Поговорить с бухгалтером, в документах не правильные цифры и могут быть проблемы с налоговой полицией. Бориса, нашего налоговика, уволили, попался на чем-то, очевидно. Нужно придумать, как быстро замазать нового. Нужно уволить трех продавцов из магазинов на Охотном ряду и Кропоткинской – скверно работают и мы теряем клиентов. Пора связываться с итальянцами и брать новую партию. Трикотажные бирюзовые костюмы с люрексовыми цветами хорошо пошли, и нужно срочно докупать. Опять будет тяжелая голова и сердцебиение после бессонной ночи.

Что же ты на самом деле думаешь обо мне, Маркуша, о женщине, разъезжающей на БМВ, подарившей тебе зажигалку от Картье и закрывающей глаза от малейшего твоего прикосновения?

Может быть, хвастаешься друзьям, обсуждаешь, так, в легкую, за кружкой пива?

Телефон. Час двадцать пять. Зачем ты звонишь так поздно, мон амур? Что-нибудь приключилось, или просто выдался момент спокойно поболтать по телефону? Я знаю, сейчас я услышу твой голос и в момент забуду, что ты сын моей лучшей подруги. Что меня мучают подозрения, что я спятила от дикой работы, нервного перенапряжения и внутреннего чувства вины на свою судьбу, за то, что забросила кафедру, наплевала на сенсационную диссертацию, моментально давшую мне известность в биологических кругах, причем не только советских, предала обожаемых профессоров и занялась тошнотворным бизнесом, рюшечками и крылышками, полосочками и ромбиками, крышами и взятками ради примитивного выживания, ради денег, делающих деньги, и в свою очередь делающих морщины.

– Что?! Да что ты говоришь?! Андрей, ты уверен? Неужели вскрылись все черные растаможки?

Типичный ужасный звонок в половине второго ночи. Арестован груз, завтра опечатают офис, заморозят счета; нужно будет искать кому давать, что давать и когда давать.

Но как это вскрылось? Кто-то стукнул, что в контейнерах помимо гуманитарной помощи были еще и шмотки? Кто?

Быстро понять, кого ставить на рога? Или прикинуть размер убытков?

Меня бесят книжки, по-прежнему стоящие на книжных полках. Мандельштам в "Библиотеке поэта", Цветаева, Макс Фриш, зеленый Булгаков, за которого когда-то было отдано шестьдесят рублей – несусветные деньги. Книги по биологии, монографии друзей с дарственными надписями.

Советское прошлое, пялящееся с книжных полок. Ярость и ощущение, что жизнь пошла не туда. И одновременно чувство, что все былые истории – детская возня, ненастоящая жизнь, шедшая по игрушечному сценарию. А настоящая жизнь пахнет усталостью, дорогим коньяком, деньгами, сильными страстями, страхом, риском.

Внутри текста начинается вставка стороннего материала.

-- ==== Sys2Proof/Tests/Slice0.lean ====
section
/-! SUPPORT. Tests. First the smoke test of well-formedness, then worked values of the spec, then for each statement of
Obligations.lean with hypotheses a theorem that shows concrete states and operands that meet them, clause by clause. -/

set_option Elab.async false

namespace Sys2Proof.Tests

open Sys2Proof.Machine

/-! ### States -/

/-- A part that is READY and on its supplies, with the host port up and nothing else done. -/
def up : State :=
  let s := (State.reset.setFld .PWR_STATUS_STATE 0 2).setFlag .PWR_STATUS_READY 0 true
  { s with power := { s.power with auxGood := true, vinGood := true, seated := true, hostUp := true, perst := false } }

/-- `up` with fields set. -/
def upWith (l : List (Fld × Nat × Nat)) : State := l.foldl (fun s p => s.setFld p.1 p.2.1 p.2.2) up

/-- The reset state with fields set, on aux alone. -/
def offWith (l : List (Fld × Nat × Nat)) : State :=
  l.foldl (fun s p => s.setFld p.1 p.2.1 p.2.2) { State.reset with power := { Power.reset with auxGood := true } }

/-- An instruction word (R147): opcode, MOD, DST, A, B, C, PX, IMM. -/
def ins (opc mod dst a b c px imm : Nat) : Nat :=
  opc * 2 ^ 120 + mod * 2 ^ 112 + dst * 2 ^ 104 + a * 2 ^ 96 + b * 2 ^ 88 + c * 2 ^ 80 + px * 2 ^ 64 + imm

/-- Tiller 0 of Sheaf 0 runs a program of the one instruction w, with these P registers and this state of its own. -/
def runs (w : Nat) (ps : List (Nat × Nat) := []) (x : Tiller := Tiller.reset) : State :=
  let s := upWith ([(Fld.TIL_PROG_STATUS_STATE, 0, 4), (.TIL_PROG_IMAGE_NINST, 0, 1)] ++
    ps.map (fun p => (Fld.TIL_PARAM_VALUE, p.1, p.2)))
  { s.setTil 0 x with mem := ((leBytes 16 w).zip (List.range 16)).filterMap (fun p =>
      if p.1 = 0 then none else some (0x100000000000 + p.2, p.1)) }

/-- An instruction in flight in a unit, with steps left. -/
def flight (w unit steps : Nat) (conv : List Word := []) : Inst :=
  { id := 0, pc := 0, word := BitVec.ofNat 128 w, unit := unit, steps := steps, done := 0, tile := 0, conv := conv, scal := 0,
    poisoned := 0, watch := none, gfault := false, capt := [] }

/-- The exec of a command ends in a next state. -/
def next? (c : Instr) (s : State) : Bool :=
  match exec c s with
  | .next _ => true
  | _ => false

/-! ### Well-formedness: an ill-formed term for each check is refused -/

theorem test_wf_width : (Instr.registerWrite .pf 0 3 0).wf = false ∧ (Instr.registerWrite .pf 0 8 0).wf = true := by decide
theorem test_wf_lcf : (Instr.lcfReceive 0 []).wf = false ∧ (Instr.lcfReceive 0 (List.replicate 256 0)).wf = true := by
  decide +kernel
theorem test_wf_packet : (Instr.write 0 0 (List.replicate 4097 0)).wf = false ∧ (Instr.colRow 0 0 []).wf = true ∧
    (Instr.colPartial 0 0 (List.replicate 4097 0) 0).wf = false := by decide +kernel
theorem test_wf_bar2 : (Instr.bar2Write false (-1) [⟨0, false⟩, ⟨0, false⟩]).wf = false ∧
    (Instr.bar2Write false (-1) [⟨0, false⟩]).wf = true := by decide
theorem test_wf_startup : (Instr.startupStep [] (List.replicate 9 ⟨0, 0, 0, 0, 0, 0, 0, 0⟩)).wf = false := by decide
theorem test_wf_ageing : (Instr.ageingRecord 0 0 0).wf = false ∧ (Instr.ageingRecord 5 0 0).wf = true ∧
    (Instr.ageingRecord 6 0 0).wf = false := by decide
theorem test_wf_wake : (Instr.dormantWake 0).wf = false ∧ (Instr.dormantWake 6).wf = false ∧
    (Instr.dormantWake 1).wf = true := by decide
theorem test_wf_fetch : (Instr.commandFetch 0 (some ⟨0, 5⟩)).wf = false ∧ (Instr.commandFetch 0 (some ⟨0, 4⟩)).wf = true ∧
    (Instr.xfer 0 (some ⟨0, 0⟩)).wf = false ∧ (Instr.digestProv 0 0 (some ⟨0, 0⟩)).wf = false ∧
    (Instr.milletAdd64 0 0 none).wf = true := by decide
theorem test_wf_slot : (Instr.slotReceive 0 false 0 false (List.replicate 9 none)).wf = false ∧
    (Instr.slotReceive 0 false 0 false (List.replicate 8 (some 0))).wf = true := by decide
theorem test_wf_block : (Instr.mirrorBlockCommit 2359296).wf = false ∧ (Instr.mirrorBlockCommit 2359295).wf = true := by
  decide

Когда-нибудь, через много лет, я обязательно напишу маленький дневничок-воспоминания. Буду сидеть в овальном кабинете на втором этаже своего шикарного загородного дома, оставив всю суету уборки и досужьи разговоры прислуги – внизу, и под мерное, немного тревожное тиканье часов буду терпеливо заполнять листочек за листочком красивым мелким почерком. Там обязательно будет рассказано об умопомрачении сходящего на нет в определенный момент жизни периода, в котором есть место эмоциональному беспределу. Периода, когда смотришь на часы и думаешь, вот пройдет совсем немного времени, и мы будем вместе – разговаривать, ужинать, любить друг друга.

О том периоде, когда у всякой любовной истории есть непременно романтическое начало, прозаическое продолжение и всегда печальный конец – что ж, не подошли друг другу, не совпали, я люблю одно, ты – другое, мне сорок пять, тебе девятнадцать.

Вот оно, образцовое мучительное утро. Кофе, мюсли, апельсиновый сок из-под гнусно ревущей соковыжималки. И колотится сердце. Халат на полу в ванной, метания босиком от шкафа в спальне к остывающему на кухне кофе. Утренняя паника, что сегодня надеть, чтобы выглядеть правильно при разборке сложнейшей ситуации, ставящей под грозу весь бизнес последних лет. Нужна скромность и достоинство, подавленность и доступный для постсоветских чиновников женский шарм. Значит – яркий макияж, белая блузка со стоечкой и темно-синий костюм. Нет, лучше васильковая блузка в горошек и темно-синий костюм. Не этот, двубортный, а вот тот, поскромнее, но который, тем не менее, подчеркивает женственную округлость форм, узкую талию и стройные ноги. Ноги, которые тебе нравятся.